-- ==== Sys2Proof/Machine/Frames.lean ====
section
/-! DEFINITION. What a pour records: header and metadata derived from the pour descriptor, the levels of a frame or of ledger
segments, the wick packets that carry them, the order of pours and blank slots, and what lies on the neighbouring lands
(R31, R45, R63, R71, R73, R76, R77). -/

namespace Sys2Proof.Machine

/-- The metadata of codeword c of a pour descriptor's frame, or of the c-th segment of its ledger pour (Table 2.8): every field
from the descriptor (R71). A ledger segment's POSN names role and index 0, its VALID 4,096. DEDUCED: log 102. -/
def pourMeta (d : List Byte) (c : Nat) : List Byte :=
  let reloc := bitsOf (dFlags d) 1 1
  let enc := bitsOf (dFlags d) 0 1
  if dLedger d then metaBytes (dVaddr d + c) 0 (dSlot d) (dRole d) 0 0 (dLayer d) 1 reloc enc 4096 (dTag d)
  else
    let pad := dPad d c
    metaBytes (dVaddr d + (if dRole d < 6 then 4096 * (16 * dRole d + c) else 0)) (dRank d) (dSlot d) (dRole d) (if pad then 1 else 0)
      c (dLayer d) 0 reloc enc (if pad then 0 else dValid d c) (dTag d)

/-- The header that a poured frame is to carry (Table 2.7), with the POURTIME stamped when its gate opened. -/
def intended (d : List Byte) (time : Nat) : List Byte :=
  headerBytes (dLayer d) (dSurf d) (dSlot d) (dRank d) (dRole d) (dRepour d) (dArea d) time (dTag d)

/-- The user bytes of codeword c of a frame as recorded: the rank's ciphertext or parity, a ledger segment's records, the zero
bytes of a test frame (R220). -/
def pourUser (s : State) (p : PosIx) (d : List Byte) (c : Nat) : List Byte :=
  if dLedger d then
    match s.packs[p].lpour with
    | some l => segBytes (nth [] (packSegs l.recs) (dVaddr d + c - l.seg))
    | none => List.replicate 4096 0
  else if dIsRank d then ((rankOf s p (dRank d)).bind fun r => r.cipher[16 * dRole d + c]?).getD (List.replicate 4096 0)
  else List.replicate 4096 0

/-- The information bytes of codeword c of a frame, or of the c-th segment of a ledger pour. -/
def pourInfo (s : State) (p : PosIx) (d : List Byte) (c : Nat) : List Byte := infoBytes (pourUser s p d c) (pourMeta d c)

/-- The levels that a pour records in its slot; what it leaves untouched reads as level 0 (R33, R34, R52). -/
def pourLevels (s : State) (p : PosIx) (d : List Byte) (time : Nat) : List Nat :=
  if dLedger d then
    List.replicate (19750 * dSeg d) 0 ++
      ((List.range (dNseg d)).map fun c => segmentLevels (dVaddr d + c) (pourInfo s p d c)).flatten ++
      List.replicate (19750 * (16 - dSeg d - dNseg d)) 0
  else frameLevels (dLayer d) (dSlot d) (intended d time) ((List.range 16).map (pourInfo s p d))

/-- The stretches of the slot that a pour's write gate covers, as (first symbol, symbols): preamble to postamble, or each
segment on its own (R71, R73). -/
def pourSpans (d : List Byte) : List (Nat × Nat) :=
  if dLedger d then (List.range (dNseg d)).map fun c => (19750 * (dSeg d + c), 19750) else [(128, 315744)]

/-- The wick packet that engine e sends next (R251): its first slot symbol, its number of codes, and whether it opens and ends a
stretch; none once all is sent. -/
def nextWick (d : List Byte) (sent : Nat) : Option (Nat × Nat × Bool × Bool) :=
  ((pourSpans d).find? fun x => sent < x.1 + x.2).map fun x =>
    let at_ := max sent x.1
    let n := min 384 (x.1 + x.2 - at_)
    (at_, n, at_ == x.1, at_ + n == x.1 + x.2)

/-- The 6-bit wick codes of n slot symbols from `at_` on, within the stretch that holds them (R73). -/
def wickOf (s : State) (p : PosIx) (d : List Byte) (time at_ n : Nat) : List Nat :=
  match (pourSpans d).find? fun x => x.1 ≤ at_ && at_ < x.1 + x.2 with
  | some x => ((wickCodes 0 (((pourLevels s p d time).drop x.1).take x.2)).drop (at_ - x.1)).take n
  | none => []

/-- Whether the ranks of a cast have all been poured in their home slots, as far as they are below rank n (R63). -/
def pouredBefore (c : Cast) (n : Nat) : Bool :=
  c.failed.isSome || (c.ranks.all fun r => r.n ≥ n || r.repour > 0 || (r.phase != .filling && r.phase != .ready && r.phase != .assembled))

/-- Whether rank r is next in its pack's pour order (R63, R87): in its home slot after every rank and cast before it, in the
riser in ascending order within its visit, with FORCE data at once. DEDUCED: log 72. -/
def pourTurn (s : State) (p : PosIx) (r : Rank) : Bool :=
  let k := s.packs[p]
  if r.repour > 0 then
    r.force || (((castOf s p (r.n / 128)).map fun c => c.ranks.all fun x =>
      x.n ≥ r.n || x.force || x.repour = 0 || x.phase != .assembled).getD false)
  else
    (k.casts.takeWhile fun c => c.m != r.n / 128).all (fun c => c.failed.isSome || (c.ranks.length == 128 && pouredBefore c (2 ^ 32))) &&
    (((castOf s p (r.n / 128)).map fun c => pouredBefore c r.n).getD false)

/-- Whether a slot of a layer is known to hold a recording (R31): a riser slot consumed, a home slot of a recorded cast whose
rank was not moved, or the slot of a rank that has been poured. -/
def slotRecorded (s : State) (p : PosIx) (layer f : Nat) : Bool :=
  let k := s.packs[p]
  let rise := riserBase layer ≤ f && f < riserBase layer + riserUsed s p layer
  let home := homeBase layer ≤ f && f < homeBase layer + layerRanks
  let n := layer * layerRanks + (f - homeBase layer)
  let poured := (k.casts.map (·.ranks)).flatten.any fun r =>
    rankLayer r.n == layer && r.slot == f && (r.phase == .pouring || r.phase == .awaiting || r.phase == .cast)
  rise || (home && k.recorded.contains (n / 128) && (Assoc.get n k.moved).isNone) || poured

/-- Whether the controller has established a slot as blank, for all it knows (R31). -/
def slotBlank (s : State) (p : PosIx) (layer f : Nat) : Bool :=
  !s.packs[p].dead.contains (layer, f) && !slotRecorded s p layer f &&
    !s.packs[p].burnt.any fun x => x.1 == layer && x.2.1 ≤ f && f < x.2.2

/-- The rank in the tundish whose frame on surface f lies, or is being poured, in a slot of a layer, with that frame's
descriptor and POURTIME. -/
def rankAt (s : State) (p : PosIx) (f layer slot : Nat) : Option (Rank × List Byte × Nat) :=
  (s.packs[p].casts.map (·.ranks)).flatten.findSome? fun r =>
    match Assoc.get f r.frames with
    | some (d, t) => if dLayer d == layer && dSlot d == slot && !r.tiles.isEmpty then some (r, d, t) else none
    | none => none

/-- The slots that the stretch beside a frame touches (R75). -/
def besideSlots (layer slot : Nat) (later : Bool) : List Nat :=
  ((List.range 316000).map fun k => (Config.beside layer slot k later).1).eraseDups

/-- The source that the controller chooses for a neighbour of a frame (R77): 0 known data, 1 known blank, 2 side spot. A number
that is no frame slot's stands for a zone guard. -/
def neighbourChoice (s : State) (p : PosIx) (f layer slot : Nat) (later : Bool) : Nat :=
  let l := besideSlots layer slot later
  if l.all fun x => (rankAt s p f layer x).isSome then 0
  else if l.all fun x => x ≥ layerSlots || slotBlank s p layer x then 1
  else 2

/-- The level recorded beside symbol k of a slot, from the neighbour frame's descriptor and bytes (R76). -/
def besideLevel (s : State) (p : PosIx) (f layer slot k : Nat) (later : Bool) : Nat :=
  let b := Config.beside layer slot k later
  match rankAt s p f layer b.1 with
  | some (_, d, t) => nth 0 (pourLevels s p d t) b.2
  | none => 0

end Sys2Proof.Machine
end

____________

AIM OF THE EXERCISE: Reproduce verbatim only the segment of the listing bounded by the line containing "if dLedger d then metaBytes" and the line containing "let pad := dPad d c", with both boundary lines included.

RESPONSE BOX:
  if dLedger d then metaBytes (dVaddr d + c) 0 (dSlot d) (dRole d) 0 0 (dLayer d) 1 reloc enc 4096 (dTag d)
  else
    let pad := dPad d c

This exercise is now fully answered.